Finding Another Optimum K
model_knn <- train(stroke ~ ., data=train_up_scale, method = "knn")
model_knn## k-Nearest Neighbors
##
## 7776 samples
## 3 predictor
## 2 classes: 'Healthy', 'Stroke'
##
## No pre-processing
## Resampling: Bootstrapped (25 reps)
## Summary of sample sizes: 7776, 7776, 7776, 7776, 7776, 7776, ...
## Resampling results across tuning parameters:
##
## k Accuracy Kappa
## 5 0.9139253 0.8278035
## 7 0.8943706 0.7886775
## 9 0.8777029 0.7553145
##
## Accuracy was used to select the optimal model using the largest value.
## The final value used for the model was k = 5.
The model train on many k values one of the best k value is 5 because it reached highest accuracy in train data
Confussion Matrix
predict_knn <- predict(model_knn, newdata = test_scale)
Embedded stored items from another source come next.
/-- Settles O13: each number by its line of the table, an unlisted one by its 0, a remote one by its access. -/
theorem mfsReadsSpecialRegistersEach : Obligations.MfsReadsSpecialRegistersEach := by
  refine ⟨fun s d num => ?_, fun s d => ⟨fun l hl => ?_, fun ha => ?_, fun n hn => ?_⟩⟩
  · intro reads core
    refine ⟨fun hr hp => ?_, fun x hx => ?_, fun i hi hn => ?_, fun i hi hn => ?_, fun hlt hl hg hc => ?_, fun ha hle hl hz => ?_⟩
    · have hr' : remoteSpecial num.toNat = false := by simpa [remoteSpecial, ← BitVec.toNat_inj] using hr
      exact ⟨_, _, exec_mfs_local d hr' hp, writesG_setG d _ s⟩
    · simp only [List.mem_cons, Prod.mk.injEq, List.not_mem_nil, or_false] at hx
      rcases hx with ⟨rfl, rfl⟩ | ⟨rfl, rfl⟩ | ⟨rfl, rfl⟩ | ⟨rfl, rfl⟩ | ⟨rfl, rfl⟩ | ⟨rfl, rfl⟩ | ⟨rfl, rfl⟩ | ⟨rfl, rfl⟩ | ⟨rfl, rfl⟩ |
        ⟨rfl, rfl⟩ | ⟨rfl, rfl⟩ | ⟨rfl, rfl⟩ | ⟨rfl, rfl⟩
      · exact mfsReads_strand d (by decide) rfl (BitVec.ofNat_toNat ..)
      · exact mfsReads_strand d (by decide) rfl (BitVec.ofNat_toNat ..)
      · exact mfsReads_strand d (by decide) rfl (ofNat_femask _)
      · exact mfsReads_strand d (by decide) rfl (BitVec.ofNat_toNat ..)
      · exact mfsReads_strand d (by decide) rfl (ofNat_mod_two_pow _)
      · exact mfsReads_strand d (by decide) rfl (ofNat_mod_two_pow _)
      · exact mfsReads_strand d (by decide) rfl (ofNat_toNat_self _)
      · exact mfsReads_strand d (by decide) rfl rfl
      · exact mfsReads_strand d (by decide) rfl (BitVec.ofNat_toNat ..)
      · exact mfsReads_strand d (by decide) rfl (ofNat_toNat_self _)
      · exact mfsReads_strand d (by decide) rfl (ofNat_toNat_self _)
      · exact mfsReads_strand d (by decide) rfl (BitVec.ofNat_toNat ..)
      · exact mfsReads_strand d (by decide) rfl rfl
    · refine mfsReads_strand d (by omega) (not_remoteSpecial_of_lt (by omega)) ?_
      rw [hn, strandSpecial_cdone s hi, BitVec.ofNat_toNat]
    · refine mfsReads_strand d (by omega) (not_remoteSpecial_of_lt (by omega)) ?_
      rw [hn, strandSpecial_cnext s hi, BitVec.ofNat_toNat]
    · refine mfsReads_strand d hlt (by simp_all [remoteSpecial]; omega) ?_
      rw [strandSpecial_unlisted s hlt hl hg hc]
    · refine mfsReads_atelier d ha hle (by simp_all [remoteSpecial]; omega) ?_
      rw [atelierSpecial_unlisted s hl hz]
  · obtain ⟨hcid, hncore, harg, hcount, heclass⟩ := mfsReads_of_launch hl d
    refine ⟨hcid, hncore, harg, hcount, fun i hi => ?_, heclass⟩
    have hnum : (BitVec.ofNat 10 (0x018 + i)).toNat = 0x018 + i := toNat_ofNat_ten (by omega)
    refine mfsReads_strand d (by omega) (not_remoteSpecial_of_lt (by omega)) ?_
    rw [hnum, strandSpecial_gslot hl hi]
  · obtain ⟨hid, hunread, hvec, hepc, hintrap⟩ := mfsReads_of_atelier ha d
    refine ⟨hid, hunread, hvec, hepc, hintrap, fun r hr => ?_⟩
    have hnum : (BitVec.ofNat 10 (0x140 + r)).toNat = 0x140 + r := toNat_ofNat_ten (by omega)
    refine mfsReads_atelier d ha (by omega) (by rw [hnum]; simp [remoteSpecial]; omega) ?_
    rw [hnum, atelierSpecial_zdef s hr, BitVec.ofNat_toNat]
  · have hremote : remoteSpecial n.toNat = true ∧ (n.toNat < 0x100 ∨ s.inAtelier = true) := by
      rcases hn with hn | ⟨rfl, ha⟩
      · fin_cases hn <;> exact ⟨rfl, .inl (by decide)⟩
      · exact ⟨rfl, .inr ha⟩
    obtain ⟨hremote, hp⟩ := hremote
    obtain ⟨hgf, hbits⟩ := mark_destG d s.self.regs
    have hself := self_issueAccess s
      { strand := s.cur.strand, kind := .special, dest := destG d, pa := 0, n := 0, data := n.toNat }
    refine ⟨_, exec_mfs_remote d hremote hp, rfl, rfl, ⟨rfl, fun k hk => State.strand_mapRegs_ne s _ hk⟩, ?_, fun i hi => ?_⟩
    · rw [hself, ← hgf]
    · rw [hself]; exact hbits i hi

end Sys2Proof.Machine
end

section
/-! SUPPORT. The atelier's instructions on strands: PRIV in user mode, RESUME, KILL and RFT in atelier mode (17 R404–R408, R415). -/

namespace Sys2Proof.Machine

theorem privileged_of_user {s : State} (h : s.inAtelier = false) (r : Res) :
    s.privileged r = .next (s.takeTrap s.cur.slotA { cause := 0x02#6, addr := 0#64, info := 0#64 }) := by
  simp only [State.privileged, h, Bool.false_eq_true, if_false]
  rfl
theorem exec_mbxack_of_user {s : State} (h : s.inAtelier = false) (d : Reg) (a : Src) (m : BitVec 32) :
    exec (.mbxack d a m) s = .next (s.takeTrap s.cur.slotA { cause := 0x02#6, addr := 0#64, info := 0#64 }) := by
  show execMbxack d a m s = _
  rw [execMbxack, privileged_of_user h]
theorem privileged_of_atelier {s : State} (h : s.inAtelier = true) (r : Res) : s.privileged r = r := by
  simp only [State.privileged, h, if_true]

/-! ## RESUME (R407) -/

theorem readG_markG (r : RegFile) (d i : Reg) (full : Bool) : (r.markG d full).readG i = r.readG i := by
  unfold RegFile.markG
  split <;> rfl

theorem readG_resumed (x : Strand) (m : BitVec 32) (pc value : Word) (r : Reg) :
    (x.resumed m pc value).regs.readG r =
      if m.getLsbD 2 = true ∧ r = m.extractLsb' 4 4 ∧ r ≠ 0#4 then value else x.regs.readG r := by
  simp only [Strand.resumed]
  by_cases h2 : m.getLsbD 2 = true
  · simp only [h2, if_true, readG_markG, RegFile.readG_writeG, true_and]
    by_cases hr : r = m.extractLsb' 4 4
    · subst hr; simp
    · simp [hr]
  · simp only [h2, if_false, false_and, Bool.false_eq_true]

section
variable {s : State} (ha : s.inAtelier = true) (d c : Reg) (a b : Src) (m : BitVec 32)
include ha

theorem exec_resume_error {n : Nat} (h : (s.drainCore s.selfCore).resolveTarget ((s.drainCore s.selfCore).g a).toNat = .error n) :
    exec (.resume d a b c m) s = .next ((s.drainCore s.selfCore).setG d (BitVec.ofNat 64 n)) := by
  show execResume d a b c m s = _
  simp only [execResume, privileged_of_atelier ha, h]

/-- A parked strand that no handler runs on: BADOPT is answered 4, and any other option sets it going. -/
theorem exec_resume_strand {k : Nat}
    (h : (s.drainCore s.selfCore).resolveTarget ((s.drainCore s.selfCore).g a).toNat = .ok (.strand k))
    (hk : ((s.drainCore s.selfCore).strand k).inHandler = false) :
    exec (.resume d a b c m) s =
      let u := s.drainCore s.selfCore
      if badOption m (u.g b) true then .next (u.setG d 4#64)
      else .next ((u.setStrand k ((u.strand k).resumed m (u.g b) (u.gr c))).setG d 0#64) := by
  show execResume d a b c m s = _
  simp only [execResume, privileged_of_atelier ha, h, Found.isOp, State.foundStrand, State.resumeFound, hk, Bool.not_false, Bool.and_self,
    Bool.false_eq_true, if_false]

/-! ## KILL (R408) -/

theorem exec_kill_error {n : Nat} (h : s.resolveTarget (s.g a).toNat = .error n) :
    exec (.kill d a m) s = .next (s.setG d (BitVec.ofNat 64 n)) := by
  show execKill d a m s = _
  simp only [execKill, privileged_of_atelier ha, h]
theorem exec_kill_found {f : Found} (h : s.resolveTarget (s.g a).toNat = .ok f) :
    exec (.kill d a m) s = .next ((s.killFound f (m.getLsbD 0)).setG d 0#64) := by
  show execKill d a m s = _
  simp only [execKill, privileged_of_atelier ha, h]
end

/-- A retired strand's slot is free, and nothing of it is outstanding (R145, R408). -/
theorem retire_frees (s : State) (k : Nat) : ((s.retire k).strand k).st = .dormant ∧ ∀ x, x ∈ (s.retire k).accesses → x.strand ≠ k := by
  refine ⟨congrArg (·.st) (State.strand_setStrand_self s k {}), fun x hx => ?_⟩
  have hne : (x.strand != k) = true := (List.mem_filter.mp hx).2
  simpa using hne

theorem killFound_strand_frees (s : State) (k : Nat) (drop : Bool) :
    ((s.killFound (.strand k) drop).strand k).st = .dormant ∧ ∀ x, x ∈ (s.killFound (.strand k) drop).accesses → x.strand ≠ k :=
  retire_frees _ k

/-! ## RFT (R415) -/

theorem exec_rft {s : State} (ha : s.inAtelier = true) (m : BitVec 32) :
    exec (.rft m) s = if (s.core s.selfCore).intrap then .next (s.returnFromTrap (m.getLsbD 0)) else s.illegal :=
  privileged_of_atelier ha _

theorem returnFromTrap_eq (s : State) (next : Bool) :
    s.returnFromTrap next = (s.setCore s.selfCore { s.core s.selfCore with intrap := false }).setPc
      ((s.core s.selfCore).atepc + if next then 8#64 else 0#64) := by
  cases next <;> simp [State.returnFromTrap]

/-- Settles O38: PRIV comes before anything else; past it RESUME and KILL answer by what the target word names, and RFT by INTRAP. -/
theorem atelierStrandsComplete : Obligations.AtelierStrandsComplete := by
  refine ⟨fun s d c a b m hu i hi => ?_, fun s d c a b m ha => ?_⟩
  · simp only [List.mem_cons, List.not_mem_nil, or_false] at hi
    rcases hi with rfl | rfl | rfl | rfl | hi
    · exact privileged_of_user hu _
    · exact privileged_of_user hu _
    · exact privileged_of_user hu _
    · exact exec_mbxack_of_user hu d a m
    · rcases hi with rfl | rfl | rfl | rfl | rfl | rfl | rfl | rfl | rfl | rfl | rfl | rfl | rfl | rfl | rfl | rfl | rfl <;>
        exact privileged_of_user hu _
  · intro u w
    refine ⟨fun n h => exec_resume_error ha d c a b m h, fun k h hk => ⟨fun hb => ?_, fun hb => ?_⟩, fun n h => exec_kill_error ha d a m h,
      fun k h => ?_, fun zone v hz hbad => ?_, fun hi => ?_, fun hi => ?_⟩
    · rw [exec_resume_strand ha d c a b m h hk]
      exact if_pos hb
    · refine ⟨(u.strand k).resumed m (u.g b) (u.gr c), ?_, rfl, rfl, readG_resumed _ m _ _⟩
      rw [exec_resume_strand ha d c a b m h hk]
      exact if_neg (by simp [show badOption m ((s.drainCore s.selfCore).g b) true = false from hb])
    · exact ⟨_, exec_kill_found ha d a m h, killFound_strand_frees s k _⟩
    · simp only [State.resolveTarget, hz, hbad, if_true]
    · rw [exec_rft ha, if_pos hi, returnFromTrap_eq]
    · rw [exec_rft ha, hi]
      rfl

end Sys2Proof.Machine
end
confusionMatrix(predict_knn, test_y, positive = "Stroke")## Confusion Matrix and Statistics
##
## Reference
## Prediction Healthy Stroke
## Healthy 813 28
## Stroke 160 21
##
## Accuracy : 0.816
## 95% CI : (0.7909, 0.8394)
## No Information Rate : 0.9521
## P-Value [Acc > NIR] : 1
##
## Kappa : 0.1159
##
## Mcnemar's Test P-Value : <0.0000000000000002
##
## Sensitivity : 0.42857
## Specificity : 0.83556
## Pos Pred Value : 0.11602
## Neg Pred Value : 0.96671
## Prevalence : 0.04795
## Detection Rate : 0.02055
## Detection Prevalence : 0.17710
## Balanced Accuracy : 0.63207
##
## 'Positive' Class : Stroke
##
The model of knn has overall lower accuracy from logistic regression but better on sensitivity.